** Instructions for the task **
Please copy out the entries until you have copied the line that contains "the demand. -/", beginning with the first line.

** Extracted information **

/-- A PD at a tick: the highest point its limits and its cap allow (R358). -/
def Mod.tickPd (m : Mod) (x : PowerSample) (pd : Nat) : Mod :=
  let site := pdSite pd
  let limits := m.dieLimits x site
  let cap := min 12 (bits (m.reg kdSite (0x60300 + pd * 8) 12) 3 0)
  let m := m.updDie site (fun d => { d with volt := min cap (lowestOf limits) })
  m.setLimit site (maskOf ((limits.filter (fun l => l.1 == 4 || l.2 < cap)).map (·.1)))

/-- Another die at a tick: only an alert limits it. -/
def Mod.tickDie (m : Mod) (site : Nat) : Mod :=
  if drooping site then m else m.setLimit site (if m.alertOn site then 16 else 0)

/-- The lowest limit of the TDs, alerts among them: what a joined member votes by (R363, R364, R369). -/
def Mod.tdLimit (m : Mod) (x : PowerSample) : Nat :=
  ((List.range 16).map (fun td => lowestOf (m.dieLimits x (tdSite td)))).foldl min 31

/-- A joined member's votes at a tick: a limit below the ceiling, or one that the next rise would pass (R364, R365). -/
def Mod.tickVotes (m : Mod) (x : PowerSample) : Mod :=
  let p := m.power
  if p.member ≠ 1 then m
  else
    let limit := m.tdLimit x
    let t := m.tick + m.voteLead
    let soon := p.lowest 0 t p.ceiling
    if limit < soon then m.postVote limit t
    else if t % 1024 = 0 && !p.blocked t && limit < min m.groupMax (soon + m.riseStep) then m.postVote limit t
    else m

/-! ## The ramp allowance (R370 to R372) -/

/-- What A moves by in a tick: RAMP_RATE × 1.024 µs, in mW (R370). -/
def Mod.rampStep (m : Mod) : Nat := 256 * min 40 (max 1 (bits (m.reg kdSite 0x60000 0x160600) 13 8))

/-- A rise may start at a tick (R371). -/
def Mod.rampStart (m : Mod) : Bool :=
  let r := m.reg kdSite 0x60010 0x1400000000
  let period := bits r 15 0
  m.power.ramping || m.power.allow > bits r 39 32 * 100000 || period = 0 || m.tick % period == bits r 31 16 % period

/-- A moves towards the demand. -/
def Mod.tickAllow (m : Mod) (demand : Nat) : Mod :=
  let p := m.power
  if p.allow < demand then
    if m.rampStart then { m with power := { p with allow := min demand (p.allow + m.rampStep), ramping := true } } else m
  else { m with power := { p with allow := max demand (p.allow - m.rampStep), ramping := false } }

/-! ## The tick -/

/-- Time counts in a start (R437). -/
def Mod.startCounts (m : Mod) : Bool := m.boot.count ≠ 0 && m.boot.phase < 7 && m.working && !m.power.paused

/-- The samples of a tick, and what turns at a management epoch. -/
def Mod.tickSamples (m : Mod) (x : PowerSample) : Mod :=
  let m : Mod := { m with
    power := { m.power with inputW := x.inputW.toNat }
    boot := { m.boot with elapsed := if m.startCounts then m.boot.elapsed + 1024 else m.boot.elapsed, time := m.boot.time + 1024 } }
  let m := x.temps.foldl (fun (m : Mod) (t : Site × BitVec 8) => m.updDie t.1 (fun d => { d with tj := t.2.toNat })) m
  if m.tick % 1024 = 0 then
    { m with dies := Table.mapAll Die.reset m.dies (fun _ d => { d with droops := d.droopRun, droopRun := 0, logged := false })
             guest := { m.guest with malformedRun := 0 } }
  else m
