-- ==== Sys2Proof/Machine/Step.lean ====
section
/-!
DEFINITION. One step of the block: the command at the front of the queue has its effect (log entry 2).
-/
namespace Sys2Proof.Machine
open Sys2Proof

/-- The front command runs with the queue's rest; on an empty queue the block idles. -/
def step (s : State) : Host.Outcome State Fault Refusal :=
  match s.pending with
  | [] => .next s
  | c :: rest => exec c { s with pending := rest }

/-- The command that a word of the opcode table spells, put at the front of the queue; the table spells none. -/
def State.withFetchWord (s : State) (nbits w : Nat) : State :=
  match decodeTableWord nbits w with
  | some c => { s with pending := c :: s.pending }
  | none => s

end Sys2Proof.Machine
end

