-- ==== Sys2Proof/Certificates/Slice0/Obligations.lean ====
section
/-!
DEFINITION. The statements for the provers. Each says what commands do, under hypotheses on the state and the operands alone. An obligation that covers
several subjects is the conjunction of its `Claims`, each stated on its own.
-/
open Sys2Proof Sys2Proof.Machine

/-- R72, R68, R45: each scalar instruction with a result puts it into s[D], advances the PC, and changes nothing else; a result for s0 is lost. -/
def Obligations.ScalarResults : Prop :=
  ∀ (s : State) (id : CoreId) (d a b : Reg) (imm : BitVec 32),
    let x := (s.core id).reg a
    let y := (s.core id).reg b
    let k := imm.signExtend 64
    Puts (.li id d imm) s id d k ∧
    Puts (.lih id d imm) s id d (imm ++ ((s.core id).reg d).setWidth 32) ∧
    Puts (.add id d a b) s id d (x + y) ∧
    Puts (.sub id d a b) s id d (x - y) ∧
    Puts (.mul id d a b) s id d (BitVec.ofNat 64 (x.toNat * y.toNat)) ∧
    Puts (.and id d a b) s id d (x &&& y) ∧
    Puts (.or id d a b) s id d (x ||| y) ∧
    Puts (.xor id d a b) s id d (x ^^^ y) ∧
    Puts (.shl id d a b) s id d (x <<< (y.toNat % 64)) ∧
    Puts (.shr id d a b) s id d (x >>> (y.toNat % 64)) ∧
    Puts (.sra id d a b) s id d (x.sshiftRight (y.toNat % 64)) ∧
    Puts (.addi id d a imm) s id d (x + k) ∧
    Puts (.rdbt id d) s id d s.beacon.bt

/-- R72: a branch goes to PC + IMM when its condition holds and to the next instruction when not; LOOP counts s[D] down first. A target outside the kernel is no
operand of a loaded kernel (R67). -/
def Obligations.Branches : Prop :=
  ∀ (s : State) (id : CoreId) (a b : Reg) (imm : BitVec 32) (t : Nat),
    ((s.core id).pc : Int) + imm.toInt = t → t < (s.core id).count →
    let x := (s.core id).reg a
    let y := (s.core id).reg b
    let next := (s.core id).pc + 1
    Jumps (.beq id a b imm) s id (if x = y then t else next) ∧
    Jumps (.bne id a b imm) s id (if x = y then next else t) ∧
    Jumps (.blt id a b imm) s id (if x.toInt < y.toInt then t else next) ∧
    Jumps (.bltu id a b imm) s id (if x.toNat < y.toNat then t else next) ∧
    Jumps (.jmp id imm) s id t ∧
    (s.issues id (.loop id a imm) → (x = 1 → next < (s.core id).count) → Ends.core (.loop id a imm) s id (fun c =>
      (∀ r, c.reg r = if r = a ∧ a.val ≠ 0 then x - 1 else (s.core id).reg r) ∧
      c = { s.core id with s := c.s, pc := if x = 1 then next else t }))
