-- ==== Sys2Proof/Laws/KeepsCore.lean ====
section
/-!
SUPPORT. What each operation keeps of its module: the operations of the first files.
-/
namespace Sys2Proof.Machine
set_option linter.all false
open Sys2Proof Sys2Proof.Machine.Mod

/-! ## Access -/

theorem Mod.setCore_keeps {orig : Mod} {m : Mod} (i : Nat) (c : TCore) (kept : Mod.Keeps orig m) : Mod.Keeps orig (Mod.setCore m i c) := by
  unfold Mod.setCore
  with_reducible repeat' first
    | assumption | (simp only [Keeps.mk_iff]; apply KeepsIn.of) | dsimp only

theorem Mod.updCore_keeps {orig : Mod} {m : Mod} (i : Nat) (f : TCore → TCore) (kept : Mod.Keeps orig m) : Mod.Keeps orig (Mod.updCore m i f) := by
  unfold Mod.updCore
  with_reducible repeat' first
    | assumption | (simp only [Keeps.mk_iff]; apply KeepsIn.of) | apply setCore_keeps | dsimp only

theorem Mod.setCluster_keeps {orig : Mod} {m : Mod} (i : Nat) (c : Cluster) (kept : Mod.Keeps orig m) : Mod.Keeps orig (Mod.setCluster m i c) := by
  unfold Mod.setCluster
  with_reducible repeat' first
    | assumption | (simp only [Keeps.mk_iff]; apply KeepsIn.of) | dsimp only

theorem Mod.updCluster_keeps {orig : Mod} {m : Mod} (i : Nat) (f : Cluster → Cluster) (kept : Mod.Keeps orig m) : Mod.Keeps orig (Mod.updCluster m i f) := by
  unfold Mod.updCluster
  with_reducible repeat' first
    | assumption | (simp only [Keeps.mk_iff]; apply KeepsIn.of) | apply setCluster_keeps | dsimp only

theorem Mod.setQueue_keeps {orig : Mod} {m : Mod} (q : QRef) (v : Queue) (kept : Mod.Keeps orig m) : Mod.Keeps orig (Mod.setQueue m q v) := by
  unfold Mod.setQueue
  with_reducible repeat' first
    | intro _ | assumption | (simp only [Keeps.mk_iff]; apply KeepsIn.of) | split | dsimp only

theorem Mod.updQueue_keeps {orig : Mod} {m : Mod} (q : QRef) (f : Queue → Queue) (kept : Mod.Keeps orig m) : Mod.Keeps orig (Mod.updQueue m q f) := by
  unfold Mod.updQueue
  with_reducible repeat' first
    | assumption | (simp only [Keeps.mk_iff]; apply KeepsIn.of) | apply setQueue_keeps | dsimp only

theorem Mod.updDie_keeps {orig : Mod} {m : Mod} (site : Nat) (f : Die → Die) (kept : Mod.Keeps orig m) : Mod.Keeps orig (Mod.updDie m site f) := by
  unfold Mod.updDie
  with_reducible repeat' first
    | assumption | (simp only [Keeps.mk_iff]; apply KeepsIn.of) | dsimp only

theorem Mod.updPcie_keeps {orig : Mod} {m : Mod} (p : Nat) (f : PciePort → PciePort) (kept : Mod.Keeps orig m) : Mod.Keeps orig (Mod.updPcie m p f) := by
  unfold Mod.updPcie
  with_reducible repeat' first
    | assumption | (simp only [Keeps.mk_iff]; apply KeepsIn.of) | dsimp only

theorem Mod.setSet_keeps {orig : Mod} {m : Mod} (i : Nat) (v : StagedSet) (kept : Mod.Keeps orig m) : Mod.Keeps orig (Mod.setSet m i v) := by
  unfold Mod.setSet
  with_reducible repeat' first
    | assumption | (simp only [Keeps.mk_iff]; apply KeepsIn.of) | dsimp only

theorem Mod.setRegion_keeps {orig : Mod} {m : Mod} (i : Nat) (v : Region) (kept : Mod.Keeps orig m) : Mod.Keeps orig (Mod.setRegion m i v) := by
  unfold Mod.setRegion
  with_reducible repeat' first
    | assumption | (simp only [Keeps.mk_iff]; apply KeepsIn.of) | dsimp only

** Task answer **
/-- A PD at a tick: the highest point its limits and its cap allow (R358). -/
def Mod.tickPd (m : Mod) (x : PowerSample) (pd : Nat) : Mod :=
  let site := pdSite pd
  let limits := m.dieLimits x site
  let cap := min 12 (bits (m.reg kdSite (0x60300 + pd * 8) 12) 3 0)
  let m := m.updDie site (fun d => { d with volt := min cap (lowestOf limits) })
  m.setLimit site (maskOf ((limits.filter (fun l => l.1 == 4 || l.2 < cap)).map (·.1)))

/-- Another die at a tick: only an alert limits it. -/
def Mod.tickDie (m : Mod) (site : Nat) : Mod :=
  if drooping site then m else m.setLimit site (if m.alertOn site then 16 else 0)

/-- The lowest limit of the TDs, alerts among them: what a joined member votes by (R363, R364, R369). -/
def Mod.tdLimit (m : Mod) (x : PowerSample) : Nat :=
  ((List.range 16).map (fun td => lowestOf (m.dieLimits x (tdSite td)))).foldl min 31

/-- A joined member's votes at a tick: a limit below the ceiling, or one that the next rise would pass (R364, R365). -/
def Mod.tickVotes (m : Mod) (x : PowerSample) : Mod :=
  let p := m.power
  if p.member ≠ 1 then m
  else
    let limit := m.tdLimit x
    let t := m.tick + m.voteLead
    let soon := p.lowest 0 t p.ceiling
    if limit < soon then m.postVote limit t
    else if t % 1024 = 0 && !p.blocked t && limit < min m.groupMax (soon + m.riseStep) then m.postVote limit t
    else m

/-! ## The ramp allowance (R370 to R372) -/

/-- What A moves by in a tick: RAMP_RATE × 1.024 µs, in mW (R370). -/
def Mod.rampStep (m : Mod) : Nat := 256 * min 40 (max 1 (bits (m.reg kdSite 0x60000 0x160600) 13 8))

/-- A rise may start at a tick (R371). -/
def Mod.rampStart (m : Mod) : Bool :=
  let r := m.reg kdSite 0x60010 0x1400000000
  let period := bits r 15 0
  m.power.ramping || m.power.allow > bits r 39 32 * 100000 || period = 0 || m.tick % period == bits r 31 16 % period

/-- A moves towards the demand. -/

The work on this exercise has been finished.